Thank you all for your input.


----------



## selzer (May 7, 2005)

I have done back to back, but then gave a break. It really does depend soley on your bitch, and her current health. 

Here again, we liken pregnancy and whelping to human pregnancy and childbirth and get into trouble. A bitch is pregnant for 9 weeks, a woman for 9 months -- see the difference. A bitch nurses her puppies from 4-8 weeks, women nurse their babies for upwards to a year, and in some instances even longer, when they breastfeed. A bitch generally is done with her job of parenting at 8 weeks. A woman is a parent for the rest of her life, but you could give it a cutoff of adulthood, 18-21 years, or marriage, or finishing of college, or moving out of the home. Evenso, you can see the difference in stress and energy requirements. 

Also a dog generally has a litter of 1-12 puppies all at once; whereas a woman has one or possibly two and in rare instances more. The thing is, the body only has enough room for a certain number of pounds in there. So a bitch might have 10 pounds of puppy in there, but each pup probably weighs 13 - 24 ounces. And even when they have just one big puppy it is usually about 24 ounces, maybe 2 pounds. When women generally have a baby that weights 6-10 pounds. If she has two, they maybe 3-4 pounds each. Even there we run into difficulties comparing. A bitch is 1/2 to 1/3 the weight/size of her human counterpart. So a human having a 7.5 pound baby would be like a bitch having a 3.75 pound puppy or even a 2.5 pound puppy -- that's huge for a whelp, never had any puppy near that size. 
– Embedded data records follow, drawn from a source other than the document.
-- ==== Sys2Proof/Machine/ChanOps.lean ====
section
/-! DEFINITION. What channels do inside a step: frames and matches, replies, the transmitter, upsets, retirement,
channel reset and the Limp actions (08 to 11). -/

namespace Sys2Proof.Machine

/-- Settings written take effect when the channel is idle (R206, R226). -/
def settle (n : Chan) (s : State) : State :=
  let c := chan s n
  let idle := c.rx.cur.isNone && !c.async.ovlHold && !c.tx.busy && c.reply.isNone && !c.cs.selActive && c.cs.xfer.isNone
  if idle then setChan s n { c with async := { c.async with now := c.async.regs }, cs := { c.cs with now := c.cs.regs } }
  else s

/-- The drill will hear what became of a computed reply (R252). -/
def reportOutcome (n : Chan) (seq : Byte) (o : ReplyEnd) (s : State) : State :=
  let c := chan s n
  setChan s n { c with outcomes := c.outcomes ++ [(seq, o)] }

/-- A computed reply that ends after its deadline: a post for it is late from now on (R177). -/
def pastReply (c : Channel) (r : Reply) : Channel :=
  { c with reply := none, lateSeq := if r.computed ∧ r.deadlinePassed then some r.seq else none }

/-- The armed reply is abandoned, with its outcome if it was a computed one (R180, R183); one whose deadline has chosen
the fallback has missed it, though the fallback never started (R178; log entry 119). -/
def dropReply (n : Chan) (s : State) : State :=
  let c := chan s n
  match c.reply with
  | none => s
  | some r =>
    let s := setChan s n (pastReply c r)
    if !r.computed || (r.fallback && r.sending) then s
    else reportOutcome n r.seq (if r.fallback then .fallback else .abandoned) s

/-! ### Frames (R168, R174, R190 to R193) -/

/-- The bytes of a frame from its cells. -/
def frameBytes (c : Channel) (cells : List (BitVec 5)) (len : Nat) : List Byte :=
  (cells.flatMap fun k => bytesOf (tabGet 0 c.rx.data k.toNat) 0 64).take len

/-- One byte stored in the frame in progress; every 64 bytes take a cell (R168, R170). -/
def storeByte (n : Chan) (b : Byte) (s : State) : State :=
  match (chan s n).rx.cur with
  | none => s
  | some fr =>
    if fr.dropping || fr.failed then
      let c := chan s n
      setChan s n { c with rx := { c.rx with cur := some { fr with len := fr.len + 1 } } }
    else if fr.len % 64 = 0 then
      let (k, s) := takeCell n s
      let c := chan s n
      match k with
      | none =>
        setChan s n { c with rx := { c.rx with cells := setRxCells .free fr.cells c.rx.cells
                                               cur := some { fr with len := fr.len + 1, cells := [], dropping := true } } }
      | some k =>
        setChan s n { c with rx := { c.rx with data := tabPut 0 c.rx.data k.toNat (b.setWidth 512)
                                               cur := some { fr with len := fr.len + 1, cells := fr.cells ++ [k] } } }
    else
      let c := chan s n
      match fr.cells.getLast? with
      | none => s
      | some k =>
        let d := setByte (tabGet 0 c.rx.data k.toNat) (fr.len % 64) b
        setChan s n { c with rx := { c.rx with data := tabPut 0 c.rx.data k.toNat d
                                               cur := some { fr with len := fr.len + 1 } } }

def storeBytes (n : Chan) (bs : List Byte) (s : State) : State := bs.foldl (fun s b => storeByte n b s) s

/-- Rule `r` matches a frame (R174). -/
def ruleMatches (r : Rule) (bs : List Byte) : Bool :=
  decide (0 < r.hdrLen.toNat) && decide (r.hdrLen.toNat ≤ bs.length) &&
    (List.range r.hdrLen.toNat).all fun i => (bs.getD i 0 &&& byteAt r.mask i) == (byteAt r.mtch i &&& byteAt r.mask i)

/-- The first enabled rule that matches, on a function that has rules. -/
def matchRule (c : Channel) (bs : List Byte) : Option (BitVec 4) :=
  if hasRules c.cfg.func then
    ((List.range 16).find? fun i => ruleMatches (tabGet {} c.rules i) bs).map fun i => BitVec.ofNat 4 i
  else none

/-- The reply a matching rule arms: the SEND template copied now, and the FALLBACK template as it stands now (R175,
R178, R180). -/
def armReply (c : Channel) (r : BitVec 4) (since : Nat) : Reply :=
  let rule := tabGet {} c.rules r.toNat
  let len := fun (k : BitVec 4) => (tabGet {} c.rules k.toNat).tlen
  { seq := c.seq + 1, rule := r, computed := rule.computed, buf := tabGet 0 c.tpls rule.send.toNat
    len := len rule.send, sendLen := len rule.send, fbBuf := tabGet 0 c.tpls rule.fallback.toNat
    fbLen := len rule.fallback, since := since }

/-- Furrow cycles from the frame's end to the post deadline of a rule (R177). -/
def postCycles (c : Channel) (f : Nat) (rule : Rule) : Nat := nsCycles f rule.turnNs.toNat - 2 * bitCycles c f

/-- Model time of a count of furrow cycles (log entry 2). -/
def cyclesTime (f k : Nat) : Nat := if f = 0 then 0 else k * 250000000 / f

/-- Model time of a number of ticks of the channel (R184). -/
def ticksTime (c : Channel) (f k : Nat) : Nat := cyclesTime f (k * chanDiv c f)

/-- The driver of a half-duplex reply is enabled LEAD ticks before the turnaround ends, or at arming where the turnaround
is shorter (R196). -/
def leadDriver (c : Channel) (f : Nat) (rule : Rule) (since : Nat) : AsyncState :=
  if c.cfg.func = 2 then
    let lead := ticksTime c f (bitsAt c.async.now.de 0 8)
    { c.async with driver := some (since + (cyclesTime f (nsCycles f rule.turnNs.toNat) - lead), none) }
  else c.async

/-- The driver is enabled at this model time (R196). -/
def driverOn (a : AsyncState) (now : Nat) : Bool :=
  match a.driver with
  | none => false
  | some (on, off) => decide (on ≤ now) && (off.map fun t => decide (now < t)).getD true

/-- A frame is complete and free of error: its cells are Held, it is matched, a reply is armed unless one is, and
one FRAME or COMPUTED event is raised (R171, R174, R175, R179). -/
def deliverFrame (n : Chan) (fr : RxFrame) (s : State) : State :=
  let c := chan s n
  let bs := frameBytes c fr.cells fr.len
  let m := matchRule c bs
  let c := { c with cnt := { c.cnt with frames := satInc c.cnt.frames }
                    rx := { c.rx with cur := none, cells := setRxCells .held fr.cells c.rx.cells } }
  let ev : ChEvent := { ch := n, kind := 1, len := BitVec.ofNat 16 fr.len, cells := fr.cells, since := fr.endedAt }
  match m with
  | none => raiseEvent n ev (setChan s n c)
  | some r =>
    let rule := tabGet {} c.rules r.toNat
    let kind : Byte := if rule.computed then 2 else 1
    let rn : Byte := r.setWidth 8
    if c.reply.isSome then
      let c := { c with cnt := { c.cnt with noans := satInc c.cnt.noans } }
      raiseEvent n { ev with kind := kind, rule := rn, noans := true } (setChan s n c)
    else
      let f := freqOf s n
      let rep := armReply c r fr.endedAt
      let ev := { ev with kind := kind, rule := rn, seq := if rule.computed then rep.seq else 0, postCycles := postCycles c f rule }
      raiseEvent n ev (setChan s n { c with reply := some rep, seq := rep.seq, async := leadDriver c f rule fr.endedAt })

/-- The frame in progress is thrown away, its filling cells Free (R170). -/
def abandonRx (n : Chan) (s : State) : State :=
  let c := chan s n
  match c.rx.cur with
  | none => s
  | some fr => setChan s n { c with rx := { c.rx with cur := none, cells := setRxCells .free fr.cells c.rx.cells } }

/-! ### Retirement (R237 to R240) -/

/-- The channels that reset and retire together: both of a bonded pair (R183, R237). -/
def group (s : State) (n : Chan) : List Chan := if paired s n then [evenOf n, oddOf n] else [n]

/-- A queued event of the channel carries its credit back and its cells to Free (R157 › Edges, R183). -/
def dropEvent (e : ChEvent) (s : State) : State :=
  returnCredit e.flow.toNat (moveRx e.ch .free e.cells s)

/-- The channel an entry of CHWR[f] is for. -/
def ChwrItem.chan : ChwrItem → Chan
  | .post n _ _ _ _ => n
  | .handover n _ => n
  | .grant n => n
  | .release n _ => n

/-- An entry of CHWR[f] that is discarded: its credit and its cells return (R157 › Edges, R183). -/
def dropChwr (i : ChwrItem) (s : State) : State :=
  match i with
  | .grant n => returnCredit (chan s n).flow.toNat s
  | .release n cells => moveRx n .free cells s
  | .handover n fr => moveTx n .free fr.cells s
  | .post .. => s

/-- The channel's entries in CHEV[f] and CHWR[f] are discarded and counted as read, and entries that waited for room
in CHWR[f] enter (R157 › Edges). -/
def purgeQueues (n : Chan) (s : State) : State :=
  let f := furrowOf n
  let mine := (chevOf s f).filter fun e => decide (e.ch = n)
  let s := qRead f.val mine.length (setChev s f ((chevOf s f).filter fun e => decide (e.ch ≠ n)))
  let s := mine.foldl (fun s e => dropEvent e s) s
  let l := chwrOf s f
  let stay := fun (i : ChwrItem) => decide (i.chan ≠ n)
  let s := qPurge (32 + f.val) 16 stay l (setChwr s f (l.filter stay))
  let s := (l.filter fun i => !stay i).foldl (fun s i => dropChwr i s) s
  let s := (((l.filter stay).take 16).drop ((l.take 16).filter stay).length).foldl (fun s i => crossCells i s) s
  settleChwr f l.length s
So it's comparing apples to oranges. 

A dog's lifespan is 12-14 years at most, a human's is 65-90 years. 
Humans often have kids 1-2 years apart. 

Let's go with two years apart just because I think it is more common. She is pregnant for 9 months, breastfeeds for 8 months, then 7 months later she is pregnant again. 

This is compared to a bitch bred back to back. She is pregnant for just over 2 months. She breastfeeds for 2 months, and then has 2-4 months off before going into heat again, depending on her cycle. 

A woman would have to be pregnant for 9 months, then breast feed for 9 months, and then have 9 months off before becoming pregnant again. That would be having a kid every 27 months. Which is not uncommon at all. 

Let's see, we were born 5/63, 1/65, 10/66, 11/68, 9/75, 7/79, so that would have been 20 months, 21 months, 25 months, and those other two are outlighers anyway. That's like back to back to back to back. 

Physiologically, the bitch's uterine horns are attacked with progesterone whether she is bred or not. Some go through false pregnancies, because of the spikes in hormones. Others grow cysts. In the wild, these bitches would be bred every cycle, if the climate and food sources were sufficient. 

As for raising puppies, some bitches seem to revel in having puppies. 

I recently sold Jenna's last two puppies. They were almost three years old and certainly they did not need to be kenneled with their dam. They are doing fine and adjusted to their new homes without issue. Jenna on the other hand, became depressed. I moved her into the house, and promised to give her a puppy to raise. And a week later, I presented her with Kojak. She became happy as a lark again. Would she have anyway? Probably. Maybe. Jenna is a great mother, and loves her puppies. She loves to play with them. She is very gentle with them. I think having a puppy or two around makes life less boring when I am not there, and even when I am. Jenna is eleven and a half years old. I can't really breed her again. But I was able to give her a puppy to be in with her for a while, probably for the rest of her life, save heat cycles.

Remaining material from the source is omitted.